KRICOM - Dewan Perwakilan Rakyat (DPR) membantah pihaknya sudah antikritik atas pengesahan Revisi Undang Undang MPR, DPR, DPD, DPRD (RUU MD3) Nomor 17 tahun 2014.
Pasalnya, pengesahan tersebut memunculkan polemik di beberapa hal, seperti Pasal 122 huruf K yang menyatakan siapapun yang merendahkan anggota dewan bisa ditindak oleh MKD dengan mengambil langkah hukum.
Ketua Badan Legislasi (Baleg), Supratman Andi Agtas menyanggah anggapan yang mengatakan bahwa DPR merupakan sebuah lembaga yang antikritik atau superbody.
"Kami representasi dari rakyat, bagaimana mungkin mau antikritik. Padahal kerjaan kami mengkritik dan memberi pengawasan kepada pemerintah. DPR harus dikritik supaya dia lebih dewasa," kata Supratman di Gedung DPR/ MPR, Tanah Abang, Jakarta Pusat, Selasa (13/2/2018).

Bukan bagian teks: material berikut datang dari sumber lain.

/-- REMOTE_REGISTER_READ (R631, R667 - R669); a reserved node number is a node not present (R13). -/
def execRemoteRegisterRead (f : HostFrame) (s : State) : Host.Outcome State Fault Refusal :=
  .next (commandFrame s f 0x0B [] (argCount 8) fun s a =>
    let d := u8 a 0
    let n := u16 a 4
    if s.role != .head then (stNotInMode, s)
    else if d = 0 || d = 255 || u8 a 1 != 0 || n = 0 || 232 < n || u16 a 6 != 0 then (stBadArg, s)
    else
      match nodeOf s d with
      | none => (stUnknownVcn, s)
      | some x =>
        if x.state = .parkedIncompatible then (stIncompatible, s)
        else if x.state != .joined then (stUnknownVcn, s)
        else if s.course.rrPending || 16 ≤ s.course.service.length then (stBusy, refused s d)
        else if 16 ≤ s.course.noService[x.side] then
          (stCapacity, refused { s with course := { s.course with overloadNow := true } } d)
        else
          let c := s.course
          (stOk, { s with course := { c with
            service := c.service ++ [.statusRead x.addr (BitVec.ofNat 16 (u16 a 2)) (BitVec.ofNat 16 n)]
            rrNode := x.addr, rrDone := false, rrPending := true, rrStatus := 0, rrAddr := BitVec.ofNat 16 (u16 a 2)
            rrLen := BitVec.ofNat 16 n, rrData := [] } }))

/-- STATUS_REQ at a pod (R632): the bytes of its own pages, or NAK with BAD_ARG for a range past the last page. -/
def execStatusReq (r : CourseRx) (s : State) : Host.Outcome State Fault Refusal :=
  .next (podRx s 0x24 r fun s =>
    let p := r.payload
    let a := u16 p 0
    let n := u16 p 2
    let port := sidePort s.course.pod r.port
    if !podSweeps s then s
    else if 0x10000 < a + n then originate s [port] 0x26 0 2 0 [0x24, stBadArg, 0, 0]
    else originate s [port] 0x25 0 2 0 (toLE 2 a ++ toLE 2 n ++ regBytes s a n))

end Sys2Proof.Machine
end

Supratman mengatakan, DPR bisa dikritik sejauh hal itu untuk menyoroti kinerja DPR. Seperti jika DPR dianggap tidak melaksanakan fungsi legislasinya secara benar maupun produktivitasnya rendah.
Hal itu tidak akan menjadi masalah jika faktanya diketahui seperti itu. Namun jika DPR disamakan dengan hewan atau semacamnya, hal itulah yang tidak boleh.

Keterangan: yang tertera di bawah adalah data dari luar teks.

-- ==== Sys2Proof/Certificates/Slice0/Obligations.lean ====
section
/-! DEFINITION. The statements for the provers: what the spec's rules say the commands do. -/

open Sys2Proof Sys2Proof.Machine

/-- A step runs the command at the front of the queue; on an empty queue one tick passes. For every state whose queue holds a command c in front
of rest, step answers what exec answers for c on that state with rest as its queue. On an empty queue step answers the next state that the
tick gives. The queue and the tick are the model's own (log 1). -/
def Obligations.StepRunsFrontCommand : Prop :=
  (∀ (s : State) (c : Instr) (rest : List Instr), s.pending = c :: rest → step s = exec c { s with pending := rest }) ∧
  (∀ s : State, s.pending = [] → step s = .next (tick s))

/-- Every command answers a next state, in every state. For every command c and every state s, exec c s answers a next state: no command faults
or is refused, well-formed or not. (The spec gives the block no stop; that an event whose condition does not hold leaves the state as it is,
is the model's choice, log 2.) -/
def Obligations.EveryCommandAnswers : Prop :=
  ∀ (c : Instr) (s : State), ∃ t, exec c s = .next t

/-- No command touches the queue of commands that wait. For every command c and states s and t, if exec c s answers next t, the queue of t is
the queue of s. With StepRunsFrontCommand: a step takes exactly the front command off the queue. The queue is the model's own (log 1). -/
def Obligations.CommandsKeepQueue : Prop :=
  ∀ (c : Instr) (s t : State), exec c s = .next t → t.pending = s.pending

/-- No step changes the factory store. For all states s and t, if a step from s answers next t, the factory store (Cornerstone) of t is that of
s, whatever command was waiting. -/
def Obligations.FactoryStoreFixed : Prop :=
  ∀ s t : State, step s = .next t → t.cornerstone = s.cornerstone

/-- No step clears a seal bit that is set. For all states s and t, if the seal bit of s is set and a step from s answers next t, the seal bit of
t is set, whatever command was waiting: no command, reset or image unseals a device. -/
def Obligations.SealedStaysSealed : Prop :=
  ∀ s t : State, s.otp.sealBit = true → step s = .next t → t.otp.sealBit = true

/-- Every step keeps the flash in canonical form and the waiting commands well-formed. If the attached flash lists its bytes at strictly rising
addresses with no erased byte listed, and every waiting command is one that the outside can present (Instr.wellFormed), a step that answers
next t leaves both so: Render erases and page programs, a flash replaced at the start of Footing, and everything else keep the form. -/
def Obligations.FlashKeepsForm : Prop :=
  ∀ s t : State, StepInvariant s → step s = .next t → StepInvariant t

/-- Reset meets the invariant of FlashKeepsForm. State.reset has a flash in canonical form (nothing listed; an erased chip is the model's
choice, log 4) and no command waiting, and its VDD power-on reset is asserted with every supply absent (R42). -/
def Obligations.ResetMeetsInvariant : Prop :=
  StepInvariant State.reset ∧ State.reset.pending = [] ∧ State.reset.phase = .porHold ∧
    State.reset.supply.vdd = false ∧ State.reset.supply.vdda = false ∧ State.reset.supply.vddio = false

/-- The role changes at the release of the VDD power-on reset and nowhere else. For every command other than VDD_POR_RELEASE, in every state,
the next state has the role of the state before; VDD_POR_RELEASE outside the VDD power-on reset changes nothing. So changes of ROLESEL count
only at a release, and warm resets keep the role. -/
def Obligations.RoleFixedAfterSampling : Prop :=
  (∀ (c : Instr) (s t : State), (∀ rolesel testen, c ≠ .vddPorRelease rolesel testen) → exec c s = .next t → t.role = s.role) ∧
  (∀ (s : State) (rolesel testen : Bool), s.phase ≠ .porHold → exec (.vddPorRelease rolesel testen) s = .next s)

/-- A mode begins, and a configuration comes into force, at handover and nowhere else. For every command other than HANDOVER, in every state: if
the next state is in a mode, the state before was; and the configuration in force afterwards is the one before or none. The device is in a
mode only from handover until the next reset. -/
def Obligations.ModeFromHandoverOnly : Prop :=
  ∀ (c : Instr) (s t : State), (∀ o, c ≠ .handover o) → exec c s = .next t →
    (t.phase = .running → s.phase = .running) ∧ (t.config = s.config ∨ t.config = none)

/-- FAULTn is low in SAFE and from any reset until the start-up tests, and follows Keystone then. FAULTn is low in SAFE; it is low in every
phase that is no mode, and in a mode until Keystone's start-up tests are complete. In RUN and WATCH after them it is low exactly when KCLK
is lost, a fault code is active or a rule mapped to FAULTn counts as alarmed. -/
def Obligations.FaultnLowInSafeAndResets : Prop :=
  (∀ s : State, inSafe s = true → faultnLow s = true) ∧
  (∀ s : State, s.phase ≠ .running ∨ s.ks.started = false → faultnLow s = true) ∧
  (∀ s : State, isActive s = true → s.ks.started = true →
    (faultnLow s = true ↔ s.ks.kclkLost = true ∨ s.ks.active ≠ 0 ∨ anyAlarm s 2 = true))

/-- Supplies rise, the power-on reset releases and the AO domain is fed: what each event completes in. SUPPLY_RISE: with the power-on reset
asserted, the last of VDD, VDDA and VDDIO starts the release timer and the core; while another is missing it sets its own supply alone;
VDDIO in a warm reset starts the timer of the IO-supply release. VDD_POR_RELEASE, once the timer has run 1.6 ms (the shortest the spec
allows, log 123): ROLESEL gives the role, TESTEN high on a device that is not sealed gives production test, SYSCLK runs, bias is at its
initial state, the ratio outputs are powered at 3.0 %, and the phase is production, else Footing, else the wait for RESETn while it is low;
all else is unchanged; before, it changes nothing. AO_POWER_ON: the domain is up from VDD or VIN, and Plumb counts where a crystal is
declared. -/
def Obligations.SuppliesRiseAndRelease : Prop :=
  (∀ s : State, s.phase = .porHold → s.supply.vdda = true → s.supply.vddio = true →
    exec (.supplyRise .vdd) s =
      .next { s with supply := { s.supply with vdd := true, aoFromVin := false, coreRunning := true, releaseTimer := true, releaseFrom := s.clk } }) ∧
  (∀ s : State, s.phase = .porHold → s.supply.vdd = true → s.supply.vddio = true →
    exec (.supplyRise .vdda) s =
      .next { s with supply := { s.supply with vdda := true, coreRunning := true, releaseTimer := true, releaseFrom := s.clk } }) ∧
  (∀ s : State, s.phase = .porHold → s.supply.vdd = true → s.supply.vdda = true →
    exec (.supplyRise .vddio) s =
      .next { s with supply := { s.supply with vddio := true, ioFrom := s.clk, coreRunning := true, releaseTimer := true, releaseFrom := s.clk } }) ∧
  (∀ s : State, s.phase = .porHold → s.supply.vdda = false →
    exec (.supplyRise .vdd) s = .next { s with supply := { s.supply with vdd := true, aoFromVin := false } } ∧
    exec (.supplyRise .vddio) s = .next { s with supply := { s.supply with vddio := true, ioFrom := s.clk } }) ∧
  (∀ s : State, s.phase = .porHold → s.supply.vdd = false →
    exec (.supplyRise .vdda) s = .next { s with supply := { s.supply with vdda := true } }) ∧
  (∀ (s : State) (k : WarmKind), s.phase = .reset k →
    exec (.supplyRise .vddio) s = .next { s with supply := { s.supply with vddio := true, ioTimer := true, ioFrom := s.clk } }) ∧
  (∀ (s : State) (rolesel testen : Bool), s.clk < s.supply.releaseFrom + 1600 → exec (.vddPorRelease rolesel testen) s = .next s) ∧
  (∀ (s : State) (rolesel testen : Bool), s.phase = .porHold → s.supply.releaseTimer = true → s.supply.releaseFrom + 1600 ≤ s.clk →
    ∃ t, exec (.vddPorRelease rolesel testen) s = .next t ∧
      t = { s with role := t.role, testMode := t.testMode, supply := t.supply, ec := t.ec, thermal := t.thermal, time := t.time,
                   boot := t.boot, spill := t.spill, phase := t.phase } ∧
      t.role = (if rolesel then Role.head else Role.pod) ∧ t.testMode = (testen && !s.otp.sealBit) ∧
      t.supply = { s.supply with releaseTimer := false, ao := true, aoFromVin := false } ∧
      t.ec = Vector.replicate 8 {} ∧ t.time = { s.time with sysclk := true } ∧
      (∀ n : Fin 2, t.spill.aout[n].driven = true ∧ t.spill.aout[n].code = lowBand) ∧
      t.spill.aLow = s.spill.aLow ∧ t.spill.bLow = s.spill.bLow ∧ faultnLow t = true ∧
      t.phase = (if s.resetnLow then Phase.waitResetn else if testen && !s.otp.sealBit then Phase.production else Phase.footing)) ∧
  (∀ (s : State) (fromVin : Bool), s.supply.ao = false →
    exec (.aoPowerOn fromVin) s =
      .next { s with supply := { s.supply with ao := true, aoFromVin := fromVin, vin := s.supply.vin || fromVin },
                     time := { s.time with counting := s.time.xtal } })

Selain itu, tentang batasan-batasan lain, menurutnya, masih akan dijabarkan dalam tata tertib yang akan segera dibahas di dalam Baleg dalam waktu dekat ini.
"Ini sudah berkembang di dalam pembahasan Panja KUHP sekarang ada yang namanya nanti contempt of parlemen, penghinaan terhadap parlemen," ujarnya.

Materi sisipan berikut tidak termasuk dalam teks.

-- ==== Sys2Proof/Laws/Resets.lean ====
section
/-! SUPPORT. What a warm reset does, said once for every kind of it. -/

set_option Elab.async false -- one theorem after another: the whole compiles within its memory

namespace Sys2Proof.Machine

/-- `t` differs from `s` in sessions, calibration, Course and events alone. -/
def SessionsOnly (s t : State) : Prop := t = { s with gate := { s.gate with sessions := t.gate.sessions }, cal := t.cal, course := t.course, events := t.events }

theorem SessionsOnly.trans {s t u : State} (h : SessionsOnly s t) (k : SessionsOnly t u) : SessionsOnly s u := by
  unfold SessionsOnly at *
  rw [k, h]

theorem sendOn_sessions (s : State) (p : Fin 2) (f : CourseFrame) : SessionsOnly s (sendOn s p f) := by
  unfold sendOn
  dsimp only
  split <;> rfl

theorem originate_sessions (s : State) (ports : List (Fin 2)) (type dst : Byte) (cls : Nat) (credit : Byte) (payload : List Byte) :
    SessionsOnly s (originate s ports type dst cls credit payload) := by
  have h : ∀ (l : List (Fin 2)) (f : CourseFrame) (t : State), SessionsOnly t (l.foldl (fun s p => sendOn s p f) t) := by
    intro l f
    induction l with
    | nil => intro t; rfl
    | cons p l ih => intro t; exact (sendOn_sessions t p f).trans (ih _)
  exact (show SessionsOnly s (takeSeq s cls).2 from rfl).trans (h _ _ _)

theorem freeRemotePort_sessions (s : State) (t : RemoteTest) : SessionsOnly s (freeRemotePort s t) := by
  unfold freeRemotePort
  split <;> rfl

theorem closeRingAgain_sessions (s : State) (t : RemoteTest) : SessionsOnly s (closeRingAgain s t) := rfl

theorem abortRemote_sessions (s : State) : SessionsOnly s (abortRemote s) := by
  unfold abortRemote
  split
  · dsimp only
    refine .trans ?_ (show SessionsOnly _ (raise _ _ _) from rfl)
    refine .trans ?_ (originate_sessions ..)
    refine .trans ?_ (closeRingAgain_sessions ..)
    refine .trans (show SessionsOnly s { s with course := { s.course with remote := none } } from rfl) ?_
    split
    · exact freeRemotePort_sessions ..
    · rfl
  · rfl

/-- The end of sessions without an event. -/
theorem endSessions_sessions (s : State) (bits : Nat) : SessionsOnly s (endSessions s bits none) := by
  unfold endSessions
  dsimp only
  split
  · rfl
  · split <;> split
    · exact .trans (show SessionsOnly s (stopLinkTests _) from rfl) (abortRemote_sessions _)
    · exact .trans (show SessionsOnly s (stopLinkTests _) from rfl) (abortRemote_sessions _)
    · rfl
    · rfl

theorem cutSeal_gate (s : State) : cutSeal s =
    { s with otp := (cutSeal s).otp, freeCount := (cutSeal s).freeCount, gate := { s.gate with sealCut := (cutSeal s).gate.sealCut } } := by
  unfold cutSeal
  split <;> rfl

/-- What the end of sessions and a cut seal leave before the reset proper. -/
theorem beforeReset (s : State) : ∃ g x c k e o n, cutSeal (endSessions s 7 none) =
    { s with gate := { s.gate with sessions := g, sealCut := x }, cal := c, course := k, events := e, otp := o, freeCount := n } :=
  ⟨_, _, _, _, _, _, _, (cutSeal_gate _).trans (by rw [endSessions_sessions s 7])⟩

/-- `t` differs from `s` in the rail and the thermal loop alone. -/
def RailOnly (s t : State) : Prop := t = { s with rail := t.rail, thermal := t.thermal }

/-- What the rail is at a warm reset. -/
theorem keepRail_rail (s : State) (k : WarmKind) (limit : Nat) : RailOnly s (keepRail s k limit) ∧
    (k = .thermal → (keepRail s k limit).rail.state = .off) ∧
    (k ≠ .thermal → (isRunning s = true → cfgRailHold s ≠ 0) → (keepRail s k limit).rail.state = if s.rail.state = .on then .on else .off) := by
  unfold keepRail
  split
  · rename_i h
    refine ⟨rfl, fun _ => rfl, fun h1 h2 => ?_⟩
    rcases h with h | h
    · exact absurd h h1
    · exact absurd h.2 (h2 h.1)
  · rename_i h
    unfold holdRail
    split
    · rename_i on
      exact ⟨rfl, fun h3 => absurd (.inl h3) h, fun _ _ => on⟩
    · exact ⟨rfl, fun h3 => absurd (.inl h3) h, fun _ _ => rfl⟩

/-- The start of any warm reset. -/
theorem startWarm_from (s : State) (k : WarmKind) (limit : Nat) : WarmResetFrom k (warmCode k) s (startWarm s k limit) := by
  obtain ⟨hr, h1, h2⟩ := keepRail_rail s k limit
  unfold startWarm
  unfold RailOnly at hr
  generalize keepRail s k limit = t at hr h1 h2
  rw [hr] at h1 h2 ⊢
  generalize t.rail = r at h1 h2 ⊢
  generalize t.thermal = th at h1 h2 ⊢
  obtain ⟨g, x, c, k', e, o, n, hb⟩ := beforeReset (noteWarm s { s with rail := r, thermal := th } k)
  unfold coreReset
  rw [hb]
  refine ⟨rfl, rfl, rfl, rfl, rfl, rfl, fun n => ?_, fun n => ?_, fun n => ?_, rfl, rfl, fun n => ?_, h1, h2, rfl, rfl, rfl, rfl, rfl,
    rfl, rfl, rfl, rfl, rfl, rfl, rfl, rfl⟩
  · simp [noteWarm]
  · simp
  · simp [noteWarm]
  · simp [noteWarm]

/-- `t` differs from `s` in the fault word, the records' active flags and the SAFE causes alone. -/
def ClearOnly (s t : State) : Prop :=
  t = { s with modes := { s.modes with causes := t.modes.causes, goneClk := t.modes.goneClk }, ks := { s.ks with active := t.ks.active, records := t.ks.records } }

theorem ClearOnly.trans {s t u : State} (h : ClearOnly s t) (k : ClearOnly t u) : ClearOnly s u := by
  unfold ClearOnly at *
  rw [k, h]

theorem clearFault_clear (s : State) (code : Fin 28) : ClearOnly s (clearFault s code) := by
  unfold clearFault
  dsimp only
  split
  · unfold noteGone
    split <;> rfl
  · rfl

theorem clearAtPower_clear (s : State) : ClearOnly s (clearAtPower s) :=
  (((clearFault_clear s 0x09).trans (clearFault_clear _ 0x13)).trans (clearFault_clear _ 0x14)).trans (clearFault_clear _ 0x15)

theorem powerReset_from (s : State) : PowerResetFrom s (powerReset s) := by
  have h := clearAtPower_clear (coreReset s)
  unfold ClearOnly at h
  obtain ⟨g, x, c, k', e, o, n, hb⟩ := beforeReset s
  unfold powerReset
  dsimp only
  rw [h]
  unfold coreReset
  dsimp only
  rw [hb]
  exact ⟨rfl, rfl, rfl, rfl, rfl, rfl, rfl, rfl, rfl, rfl, rfl, rfl, rfl, rfl, rfl, rfl, rfl, rfl, rfl, rfl, rfl, rfl, rfl, rfl, rfl⟩

theorem startReset_from (s : State) (k : WarmKind) : WarmResetFrom k (warmCode k) s (startReset s k) := startWarm_from s k _

end Sys2Proof.Machine
end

Supratman menambahkan, untuk teknisnya, nantinya Mahkamah Kehormatan Dewan (MKD) akan menjadi lembaga yang melaporkan ke luar. Sehingga pelaporan tidak dilakukan orang perorang.
"MKD itu kan fungsinya menjaga kehormatan etika anggota DPR. Ini berkaitan dengan pelaporan ke luar. MKD akan mewakili lembaga DPR untuk melaporkan ke pihak kepolisian. Jadi itu beda, kalau MKD dalam posisi sebagai lembaga yang mejaga martabat anggota," jelas politikus Partai Gerindra tersebut.